### [Available data]
-- ==== Sys2Proof/Laws/State.lean ====
section
/-! SUPPORT. What each update of the state leaves and sets: one lemma per field, so that no later proof unfolds a
record update. Then the laws of the tables, the lanes and the threads. -/

namespace Sys2Proof.Machine


/-! Chip.setCore changes cores only. -/
@[simp] theorem Chip.setCore_tid (c : Chip) (k : CoreId) (v : CoreState) : (c.setCore k v).tid = c.tid := rfl
@[simp] theorem Chip.setCore_t (c : Chip) (k : CoreId) (v : CoreState) : (c.setCore k v).t = c.t := rfl
@[simp] theorem Chip.setCore_others (c : Chip) (k : CoreId) (v : CoreState) : (c.setCore k v).others = c.others := rfl
@[simp] theorem Chip.setCore_mem (c : Chip) (k : CoreId) (v : CoreState) : (c.setCore k v).mem = c.mem := rfl
@[simp] theorem Chip.setCore_empties (c : Chip) (k : CoreId) (v : CoreState) : (c.setCore k v).empties = c.empties := rfl
@[simp] theorem Chip.setCore_poison (c : Chip) (k : CoreId) (v : CoreState) : (c.setCore k v).poison = c.poison := rfl
@[simp] theorem Chip.setCore_clusters (c : Chip) (k : CoreId) (v : CoreState) : (c.setCore k v).clusters = c.clusters := rfl
@[simp] theorem Chip.setCore_dies (c : Chip) (k : CoreId) (v : CoreState) : (c.setCore k v).dies = c.dies := rfl
@[simp] theorem Chip.setCore_routines (c : Chip) (k : CoreId) (v : CoreState) : (c.setCore k v).routines = c.routines := rfl
@[simp] theorem Chip.setCore_jobs (c : Chip) (k : CoreId) (v : CoreState) : (c.setCore k v).jobs = c.jobs := rfl
@[simp] theorem Chip.setCore_tiles (c : Chip) (k : CoreId) (v : CoreState) : (c.setCore k v).tiles = c.tiles := rfl
@[simp] theorem Chip.setCore_launches (c : Chip) (k : CoreId) (v : CoreState) : (c.setCore k v).launches = c.launches := rfl
@[simp] theorem Chip.setCore_walks (c : Chip) (k : CoreId) (v : CoreState) : (c.setCore k v).walks = c.walks := rfl
@[simp] theorem Chip.setCore_saved (c : Chip) (k : CoreId) (v : CoreState) : (c.setCore k v).saved = c.saved := rfl
@[simp] theorem Chip.setCore_images (c : Chip) (k : CoreId) (v : CoreState) : (c.setCore k v).images = c.images := rfl
@[simp] theorem Chip.setCore_locks (c : Chip) (k : CoreId) (v : CoreState) : (c.setCore k v).locks = c.locks := rfl
@[simp] theorem Chip.setCore_barriers (c : Chip) (k : CoreId) (v : CoreState) : (c.setCore k v).barriers = c.barriers := rfl
@[simp] theorem Chip.setCore_passed (c : Chip) (k : CoreId) (v : CoreState) : (c.setCore k v).passed = c.passed := rfl
@[simp] theorem Chip.setCore_hoard (c : Chip) (k : CoreId) (v : CoreState) : (c.setCore k v).hoard = c.hoard := rfl
@[simp] theorem Chip.setCore_asked (c : Chip) (k : CoreId) (v : CoreState) : (c.setCore k v).asked = c.asked := rfl
@[simp] theorem Chip.setCore_triggers (c : Chip) (k : CoreId) (v : CoreState) : (c.setCore k v).triggers = c.triggers := rfl
@[simp] theorem Chip.setCore_den (c : Chip) (k : CoreId) (v : CoreState) : (c.setCore k v).den = c.den := rfl
@[simp] theorem Chip.setCore_stage3 (c : Chip) (k : CoreId) (v : CoreState) : (c.setCore k v).stage3 = c.stage3 := rfl
@[simp] theorem Chip.setCore_denT1 (c : Chip) (k : CoreId) (v : CoreState) : (c.setCore k v).denT1 = c.denT1 := rfl
@[simp] theorem Chip.setCore_denT2 (c : Chip) (k : CoreId) (v : CoreState) : (c.setCore k v).denT2 = c.denT2 := rfl
@[simp] theorem Chip.setCore_idle (c : Chip) (k : CoreId) (v : CoreState) : (c.setCore k v).idle = c.idle := rfl
@[simp] theorem Chip.setCore_tcopies (c : Chip) (k : CoreId) (v : CoreState) : (c.setCore k v).tcopies = c.tcopies := rfl
@[simp] theorem Chip.setCore_flash (c : Chip) (k : CoreId) (v : CoreState) : (c.setCore k v).flash = c.flash := rfl
@[simp] theorem Chip.setCore_relics (c : Chip) (k : CoreId) (v : CoreState) : (c.setCore k v).relics = c.relics := rfl
@[simp] theorem Chip.setCore_promoting (c : Chip) (k : CoreId) (v : CoreState) : (c.setCore k v).promoting = c.promoting := rfl
@[simp] theorem Chip.setCore_zeroing (c : Chip) (k : CoreId) (v : CoreState) : (c.setCore k v).zeroing = c.zeroing := rfl
@[simp] theorem Chip.setCore_timebase (c : Chip) (k : CoreId) (v : CoreState) : (c.setCore k v).timebase = c.timebase := rfl
@[simp] theorem Chip.setCore_owls (c : Chip) (k : CoreId) (v : CoreState) : (c.setCore k v).owls = c.owls := rfl
@[simp] theorem Chip.setCore_channels (c : Chip) (k : CoreId) (v : CoreState) : (c.setCore k v).channels = c.channels := rfl
@[simp] theorem Chip.setCore_remotes (c : Chip) (k : CoreId) (v : CoreState) : (c.setCore k v).remotes = c.remotes := rfl
@[simp] theorem Chip.setCore_out (c : Chip) (k : CoreId) (v : CoreState) : (c.setCore k v).out = c.out := rfl
@[simp] theorem Chip.setCore_joins (c : Chip) (k : CoreId) (v : CoreState) : (c.setCore k v).joins = c.joins := rfl
@[simp] theorem Chip.setCore_hist (c : Chip) (k : CoreId) (v : CoreState) : (c.setCore k v).hist = c.hist := rfl
@[simp] theorem Chip.setCore_agents (c : Chip) (k : CoreId) (v : CoreState) : (c.setCore k v).agents = c.agents := rfl
@[simp] theorem Chip.setCore_rels (c : Chip) (k : CoreId) (v : CoreState) : (c.setCore k v).rels = c.rels := rfl
@[simp] theorem Chip.setCore_sysRels (c : Chip) (k : CoreId) (v : CoreState) : (c.setCore k v).sysRels = c.sysRels := rfl
@[simp] theorem Chip.setCore_reached (c : Chip) (k : CoreId) (v : CoreState) : (c.setCore k v).reached = c.reached := rfl
@[simp] theorem Chip.setCore_clock (c : Chip) (k : CoreId) (v : CoreState) : (c.setCore k v).clock = c.clock := rfl
@[simp] theorem Chip.setCore_nextTask (c : Chip) (k : CoreId) (v : CoreState) : (c.setCore k v).nextTask = c.nextTask := rfl
@[simp] theorem Chip.setCore_draws (c : Chip) (k : CoreId) (v : CoreState) : (c.setCore k v).draws = c.draws := rfl
@[simp] theorem Chip.setCore_frees (c : Chip) (k : CoreId) (v : CoreState) : (c.setCore k v).frees = c.frees := rfl
@[simp] theorem Chip.setCore_steps (c : Chip) (k : CoreId) (v : CoreState) : (c.setCore k v).steps = c.steps := rfl

/-! Chip.setCluster changes clusters only. -/
@[simp] theorem Chip.setCluster_tid (c : Chip) (k : CId) (v : Cluster) : (c.setCluster k v).tid = c.tid := rfl
@[simp] theorem Chip.setCluster_t (c : Chip) (k : CId) (v : Cluster) : (c.setCluster k v).t = c.t := rfl
@[simp] theorem Chip.setCluster_others (c : Chip) (k : CId) (v : Cluster) : (c.setCluster k v).others = c.others := rfl
@[simp] theorem Chip.setCluster_mem (c : Chip) (k : CId) (v : Cluster) : (c.setCluster k v).mem = c.mem := rfl
@[simp] theorem Chip.setCluster_empties (c : Chip) (k : CId) (v : Cluster) : (c.setCluster k v).empties = c.empties := rfl
@[simp] theorem Chip.setCluster_poison (c : Chip) (k : CId) (v : Cluster) : (c.setCluster k v).poison = c.poison := rfl
@[simp] theorem Chip.setCluster_cores (c : Chip) (k : CId) (v : Cluster) : (c.setCluster k v).cores = c.cores := rfl
@[simp] theorem Chip.setCluster_dies (c : Chip) (k : CId) (v : Cluster) : (c.setCluster k v).dies = c.dies := rfl
@[simp] theorem Chip.setCluster_routines (c : Chip) (k : CId) (v : Cluster) : (c.setCluster k v).routines = c.routines := rfl
@[simp] theorem Chip.setCluster_jobs (c : Chip) (k : CId) (v : Cluster) : (c.setCluster k v).jobs = c.jobs := rfl
@[simp] theorem Chip.setCluster_tiles (c : Chip) (k : CId) (v : Cluster) : (c.setCluster k v).tiles = c.tiles := rfl
@[simp] theorem Chip.setCluster_launches (c : Chip) (k : CId) (v : Cluster) : (c.setCluster k v).launches = c.launches := rfl
@[simp] theorem Chip.setCluster_walks (c : Chip) (k : CId) (v : Cluster) : (c.setCluster k v).walks = c.walks := rfl
@[simp] theorem Chip.setCluster_saved (c : Chip) (k : CId) (v : Cluster) : (c.setCluster k v).saved = c.saved := rfl
@[simp] theorem Chip.setCluster_images (c : Chip) (k : CId) (v : Cluster) : (c.setCluster k v).images = c.images := rfl
@[simp] theorem Chip.setCluster_locks (c : Chip) (k : CId) (v : Cluster) : (c.setCluster k v).locks = c.locks := rfl
@[simp] theorem Chip.setCluster_barriers (c : Chip) (k : CId) (v : Cluster) : (c.setCluster k v).barriers = c.barriers := rfl
@[simp] theorem Chip.setCluster_passed (c : Chip) (k : CId) (v : Cluster) : (c.setCluster k v).passed = c.passed := rfl
@[simp] theorem Chip.setCluster_hoard (c : Chip) (k : CId) (v : Cluster) : (c.setCluster k v).hoard = c.hoard := rfl
@[simp] theorem Chip.setCluster_asked (c : Chip) (k : CId) (v : Cluster) : (c.setCluster k v).asked = c.asked := rfl
@[simp] theorem Chip.setCluster_triggers (c : Chip) (k : CId) (v : Cluster) : (c.setCluster k v).triggers = c.triggers := rfl
@[simp] theorem Chip.setCluster_den (c : Chip) (k : CId) (v : Cluster) : (c.setCluster k v).den = c.den := rfl
@[simp] theorem Chip.setCluster_stage3 (c : Chip) (k : CId) (v : Cluster) : (c.setCluster k v).stage3 = c.stage3 := rfl
@[simp] theorem Chip.setCluster_denT1 (c : Chip) (k : CId) (v : Cluster) : (c.setCluster k v).denT1 = c.denT1 := rfl
@[simp] theorem Chip.setCluster_denT2 (c : Chip) (k : CId) (v : Cluster) : (c.setCluster k v).denT2 = c.denT2 := rfl
@[simp] theorem Chip.setCluster_idle (c : Chip) (k : CId) (v : Cluster) : (c.setCluster k v).idle = c.idle := rfl
@[simp] theorem Chip.setCluster_tcopies (c : Chip) (k : CId) (v : Cluster) : (c.setCluster k v).tcopies = c.tcopies := rfl
@[simp] theorem Chip.setCluster_flash (c : Chip) (k : CId) (v : Cluster) : (c.setCluster k v).flash = c.flash := rfl
@[simp] theorem Chip.setCluster_relics (c : Chip) (k : CId) (v : Cluster) : (c.setCluster k v).relics = c.relics := rfl
@[simp] theorem Chip.setCluster_promoting (c : Chip) (k : CId) (v : Cluster) : (c.setCluster k v).promoting = c.promoting := rfl
@[simp] theorem Chip.setCluster_zeroing (c : Chip) (k : CId) (v : Cluster) : (c.setCluster k v).zeroing = c.zeroing := rfl
@[simp] theorem Chip.setCluster_timebase (c : Chip) (k : CId) (v : Cluster) : (c.setCluster k v).timebase = c.timebase := rfl
@[simp] theorem Chip.setCluster_owls (c : Chip) (k : CId) (v : Cluster) : (c.setCluster k v).owls = c.owls := rfl
@[simp] theorem Chip.setCluster_channels (c : Chip) (k : CId) (v : Cluster) : (c.setCluster k v).channels = c.channels := rfl
@[simp] theorem Chip.setCluster_remotes (c : Chip) (k : CId) (v : Cluster) : (c.setCluster k v).remotes = c.remotes := rfl
@[simp] theorem Chip.setCluster_out (c : Chip) (k : CId) (v : Cluster) : (c.setCluster k v).out = c.out := rfl
@[simp] theorem Chip.setCluster_joins (c : Chip) (k : CId) (v : Cluster) : (c.setCluster k v).joins = c.joins := rfl
@[simp] theorem Chip.setCluster_hist (c : Chip) (k : CId) (v : Cluster) : (c.setCluster k v).hist = c.hist := rfl
@[simp] theorem Chip.setCluster_agents (c : Chip) (k : CId) (v : Cluster) : (c.setCluster k v).agents = c.agents := rfl
@[simp] theorem Chip.setCluster_rels (c : Chip) (k : CId) (v : Cluster) : (c.setCluster k v).rels = c.rels := rfl
@[simp] theorem Chip.setCluster_sysRels (c : Chip) (k : CId) (v : Cluster) : (c.setCluster k v).sysRels = c.sysRels := rfl
@[simp] theorem Chip.setCluster_reached (c : Chip) (k : CId) (v : Cluster) : (c.setCluster k v).reached = c.reached := rfl
@[simp] theorem Chip.setCluster_clock (c : Chip) (k : CId) (v : Cluster) : (c.setCluster k v).clock = c.clock := rfl
@[simp] theorem Chip.setCluster_nextTask (c : Chip) (k : CId) (v : Cluster) : (c.setCluster k v).nextTask = c.nextTask := rfl
@[simp] theorem Chip.setCluster_draws (c : Chip) (k : CId) (v : Cluster) : (c.setCluster k v).draws = c.draws := rfl
@[simp] theorem Chip.setCluster_frees (c : Chip) (k : CId) (v : Cluster) : (c.setCluster k v).frees = c.frees := rfl
@[simp] theorem Chip.setCluster_steps (c : Chip) (k : CId) (v : Cluster) : (c.setCluster k v).steps = c.steps := rfl
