theorem low3_packL (imm : BitVec 17) (fn : BitVec 2) (rd : BitVec 5) (maj : BitVec 4) :
    (packL imm fn rd maj).extractLsb' 0 3 = 1#3 :=
  (extractLsb'_append_eq_of_add_le (xlo := 1#4) (by decide)).trans (by decide)

theorem low4_packL (imm : BitVec 17) (fn : BitVec 2) (rd : BitVec 5) (maj : BitVec 4) :
    (packL imm fn rd maj).extractLsb' 0 4 = 1#4 :=
  extractLsb'_append_eq_right

/-- A word of the layout is of class G (R26). -/
theorem fields32_packL (imm : BitVec 17) (fn : BitVec 2) (rd : BitVec 5) (maj : BitVec 4) :
    decodeFields32 (packL imm fn rd maj) = decodeG (packL imm fn rd maj) := by
  simp [decodeFields32, low2_packL, low3_packL, low4_packL]

theorem long_packL (imm : BitVec 17) (fn : BitVec 2) (rd : BitVec 5) (maj : BitVec 4) : (packL imm fn rd maj).getLsbD 0 = true :=
  long_of_low2 (by rw [low2_packL]; decide)

@[simp] theorem gRa_packV (la : BitVec 4) (off : BitVec 5) (fn : BitVec 2) (mk : BitVec 3) (xb : BitVec 5) (vd : BitVec 5) (maj : BitVec 4) :
    gRa (packV la off fn mk xb vd maj) = xb :=
  (extractLsb'_append_eq_of_le (xlo := 1#4) (by decide)).trans <| (extractLsb'_append_eq_of_le (xlo := maj) (by decide)).trans <| (extractLsb'_append_eq_of_le (xlo := vd) (by decide)).trans <| extractLsb'_append_eq_right

@[simp] theorem gRd_packV (la : BitVec 4) (off : BitVec 5) (fn : BitVec 2) (mk : BitVec 3) (xb : BitVec 5) (vd : BitVec 5) (maj : BitVec 4) :
    gRd (packV la off fn mk xb vd maj) = vd :=
  (extractLsb'_append_eq_of_le (xlo := 1#4) (by decide)).trans <| (extractLsb'_append_eq_of_le (xlo := maj) (by decide)).trans <| extractLsb'_append_eq_right

@[simp] theorem gMaj_packV (la : BitVec 4) (off : BitVec 5) (fn : BitVec 2) (mk : BitVec 3) (xb : BitVec 5) (vd : BitVec 5) (maj : BitVec 4) :
    gMaj (packV la off fn mk xb vd maj) = maj :=
  (extractLsb'_append_eq_of_le (xlo := 1#4) (by decide)).trans <| extractLsb'_append_eq_right

@[simp] theorem fLa_packV (la : BitVec 4) (off : BitVec 5) (fn : BitVec 2) (mk : BitVec 3) (xb : BitVec 5) (vd : BitVec 5) (maj : BitVec 4) :
    fLa (packV la off fn mk xb vd maj) = la :=
  (extractLsb'_append_eq_of_le (xlo := 1#4) (by decide)).trans <| (extractLsb'_append_eq_of_le (xlo := maj) (by decide)).trans <| (extractLsb'_append_eq_of_le (xlo := vd) (by decide)).trans <| (extractLsb'_append_eq_of_le (xlo := xb) (by decide)).trans <| (extractLsb'_append_eq_of_le (xlo := mk) (by decide)).trans <| (extractLsb'_append_eq_of_le (xlo := fn) (by decide)).trans <| (extractLsb'_append_eq_of_le (xlo := off) (by decide)).trans <| extractLsb'_eq_self

@[simp] theorem vOff_packV (la : BitVec 4) (off : BitVec 5) (fn : BitVec 2) (mk : BitVec 3) (xb : BitVec 5) (vd : BitVec 5) (maj : BitVec 4) :
    vOff (packV la off fn mk xb vd maj) = off :=
  (extractLsb'_append_eq_of_le (xlo := 1#4) (by decide)).trans <| (extractLsb'_append_eq_of_le (xlo := maj) (by decide)).trans <| (extractLsb'_append_eq_of_le (xlo := vd) (by decide)).trans <| (extractLsb'_append_eq_of_le (xlo := xb) (by decide)).trans <| (extractLsb'_append_eq_of_le (xlo := mk) (by decide)).trans <| (extractLsb'_append_eq_of_le (xlo := fn) (by decide)).trans <| extractLsb'_append_eq_right

@[simp] theorem vFn_packV (la : BitVec 4) (off : BitVec 5) (fn : BitVec 2) (mk : BitVec 3) (xb : BitVec 5) (vd : BitVec 5) (maj : BitVec 4) :
    vFn (packV la off fn mk xb vd maj) = fn :=
  (extractLsb'_append_eq_of_le (xlo := 1#4) (by decide)).trans <| (extractLsb'_append_eq_of_le (xlo := maj) (by decide)).trans <| (extractLsb'_append_eq_of_le (xlo := vd) (by decide)).trans <| (extractLsb'_append_eq_of_le (xlo := xb) (by decide)).trans <| (extractLsb'_append_eq_of_le (xlo := mk) (by decide)).trans <| extractLsb'_append_eq_right

@[simp] theorem vMk_packV (la : BitVec 4) (off : BitVec 5) (fn : BitVec 2) (mk : BitVec 3) (xb : BitVec 5) (vd : BitVec 5) (maj : BitVec 4) :
    vMk (packV la off fn mk xb vd maj) = mk :=
  (extractLsb'_append_eq_of_le (xlo := 1#4) (by decide)).trans <| (extractLsb'_append_eq_of_le (xlo := maj) (by decide)).trans <| (extractLsb'_append_eq_of_le (xlo := vd) (by decide)).trans <| (extractLsb'_append_eq_of_le (xlo := xb) (by decide)).trans <| extractLsb'_append_eq_right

### [Required action]
Starting at the line with "vFn (packV la", copy every line down to the last one above, exactly as written and with nothing else.

### [Task output]
    vFn (packV la off fn mk xb vd maj) = fn :=
  (extractLsb'_append_eq_of_le (xlo := 1#4) (by decide)).trans <| (extractLsb'_append_eq_of_le (xlo := maj) (by decide)).trans <| (extractLsb'_append_eq_of_le (xlo := vd) (by decide)).trans <| (extractLsb'_append_eq_of_le (xlo := xb) (by decide)).trans <| (extractLsb'_append_eq_of_le (xlo := mk) (by decide)).trans <| extractLsb'_append_eq_right

@[simp] theorem vMk_packV (la : BitVec 4) (off : BitVec 5) (fn : BitVec 2) (mk : BitVec 3) (xb : BitVec 5) (vd : BitVec 5) (maj : BitVec 4) :
    vMk (packV la off fn mk xb vd maj) = mk :=
  (extractLsb'_append_eq_of_le (xlo := 1#4) (by decide)).trans <| (extractLsb'_append_eq_of_le (xlo := maj) (by decide)).trans <| (extractLsb'_append_eq_of_le (xlo := vd) (by decide)).trans <| (extractLsb'_append_eq_of_le (xlo := xb) (by decide)).trans <| extractLsb'_append_eq_right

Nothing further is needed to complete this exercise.